I do have personal experence with Hi-Point. I had one and tried it for a few years. I even spent a wad of money trying to fix it. I told by gun smiths that it was junk and not worth spending the money to fix it. My Hi-Point did nothing but FTF. Worst of all it had a tendancy to eject the magazine after firing a round or two.

I am sure there are alot of good stories out there about Hi-Point but that is my story and why I vote NO on Hi-Points.


----------



## TcRoc (Mar 26, 2008)

The Glock comments crack me up,,if I based all my judements on things I've read I'd be a hermit


----------



## Todd (Jul 3, 2006)

drgriffi1 said:


> It is a good throw away gun (use once and toss it in the river), but that's about it.
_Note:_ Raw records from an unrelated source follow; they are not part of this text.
-- ==== Sys2Proof/Tests/Slice0.lean ====
section
/-! SUPPORT. Tests. Expected words, traces and values are those of 95_test_vectors.md (named by its
ids) or written out from the encoding tables of 30_encoding.md; each test runs one step. -/

namespace Sys2Proof.Tests
open Sys2Proof.Machine

/-! ### Well-formedness -/

theorem test_wf_wc_range : (Instr.wc 9 [1, 2]).wellFormed .initial = false := by decide
theorem test_wf_wtp_length : (Instr.wtp (List.replicate 33 0)).wellFormed .initial = false := by
  decide
theorem test_wf_wta_short : (Instr.wta [1, 2, 3]).wellFormed .initial = false := by decide
theorem test_wf_wta_long : (Instr.wta [1, 2, 3, 4, 5]).wellFormed .initial = false := by decide
theorem test_wf_set_address_short : (Instr.setAddress [1, 2, 3]).wellFormed .initial = false := by
  decide
theorem test_wf_write_config_range :
    (Instr.writeConfig 16 []).wellFormed .initial = false := by decide
theorem test_wf_send_packet_address :
    (Instr.sendPacket [1, 2, 3] []).wellFormed .initial = false := by decide
theorem test_wf_send_packet_payload :
    (Instr.sendPacket [1, 2, 3, 4] (List.replicate 33 0)).wellFormed .initial = false := by decide
theorem test_initial_params_valid : Params.initial.valid = true := by decide
theorem test_params_bad_opcode : { Params.initial with opWC := 0x08 }.valid = false := by decide
theorem test_params_same_opcodes : { Params.initial with opRC := 0x22 }.valid = false := by decide
theorem test_params_no_polls : { Params.initial with spinLimit := some 0 }.valid = false := by decide

/-! ### Decoding: words written out from 30_encoding.md R93 to R97, R102, R103 -/

theorem test_decode_wc : decodeTableWord 8 0b00000101 = some (.wc 5 []) := by decide
theorem test_decode_wc_frame :
    decodeFrame .initial [0x05, 1, 2, 3, 4] = .ok (.wc 5 [1, 2, 3, 4]) := by rfl
theorem test_decode_rc : decodeTableWord 8 0b00010000 = some .rc := by decide
theorem test_decode_wtp : decodeTableWord 8 0b00100000 = some (.wtp []) := by decide
theorem test_decode_wta : decodeTableWord 8 0b00100010 = some (.wta [0, 0, 0, 0]) := by decide
theorem test_decode_rrp : decodeTableWord 8 0b00100100 = some .rrp := by decide
theorem test_decode_never_emitted :
    decodeFrame .initial [0x21] = .error (.neverEmitted 0x21) := by rfl
theorem test_decode_empty_frame : decodeFrame .initial [] = .error .emptyFrame := by rfl
theorem test_decode_read_frame_data :
    decodeFrame .initial [0x10, 0] = .error (.dataInReadFrame 0x10) := by rfl
theorem test_decode_init : decodeTableWord 4 0b0000 = some .init := by decide
theorem test_decode_set_address :
    decodeTableWord 4 0b0001 = some (.setAddress [0, 0, 0, 0]) := by decide
theorem test_decode_write_config : decodeTableWord 4 0b0010 = some (.writeConfig 0 []) := by decide
theorem test_decode_read_config : decodeTableWord 4 0b0011 = some .readConfig := by decide
theorem test_decode_power_up : decodeTableWord 4 0b0100 = some .powerUp := by decide
theorem test_decode_power_down : decodeTableWord 4 0b0101 = some .powerDown := by decide
theorem test_decode_start_receive : decodeTableWord 4 0b0110 = some .startReceiveMode := by decide
theorem test_decode_stop_receive : decodeTableWord 4 0b0111 = some .stopReceiveMode := by decide
theorem test_decode_send_packet :
    decodeTableWord 4 0b1000 = some (.sendPacket [0, 0, 0, 0] []) := by decide
theorem test_decode_attach :
    decodeTableWord 4 0b1001 = some (.attachReceivedCallback 0) := by decide
theorem test_decode_detach :
    decodeTableWord 4 0b1010 = some (.detachReceivedCallback 0) := by decide
theorem test_decode_unassigned_b : decodeTableWord 4 0b1011 = some .unassignedB := by decide
theorem test_decode_unassigned_e :
    decodeTableWord 4 0b1110 = some (.unassignedCToF 0b10) := by decide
Apparently it's that time again for the friendly reminder of ....

WE DO NOT DISCUSS, ALLUDE TO, INSINUATE IN ANY WAY TO, ANY ILLEGAL ACTIVITY ON THE FORUM! If there is any confusion on this issue, read this thread http://www.handgunforum.net/showthread.php?t=11796

I swear to God, the next person that even mentions doing something illegal, joking or not, is gone!


----------



## Dsig1 (Dec 23, 2007)

I've owned or shot extensively the following brands/guns: Beretta 96, Bersa 380, KelTec 380, S&W Sigma 40, Kimber CDP, Kimber TLE, Glock 19, Taurus 24/7, Browning Buckmark, SA XD9SC and various wheel guns. I never ran into a lemon that I wouldn't trust to save my life in this group of guns.


----------



## sig09 (Nov 10, 2008)

bdp2000 said:


> Wait for it...
> 
> :watching:


:anim_lol:


----------



## george ries (Oct 29, 2006)

:smt022my glock 19 is a fine gun and i do trust my life with it i had a charles daley 45 auto and it sucked and the taurus revolvers i had would jam because the cylinder timing was off taurus said and these gun were new out of the box and they were junk!


----------



## tholmes876 (Mar 1, 2008)

EDIT: Oops...didn't read the second page and assumed it ended after the first. Apparenty the situation has been handled already, making my comment irrelevant.


----------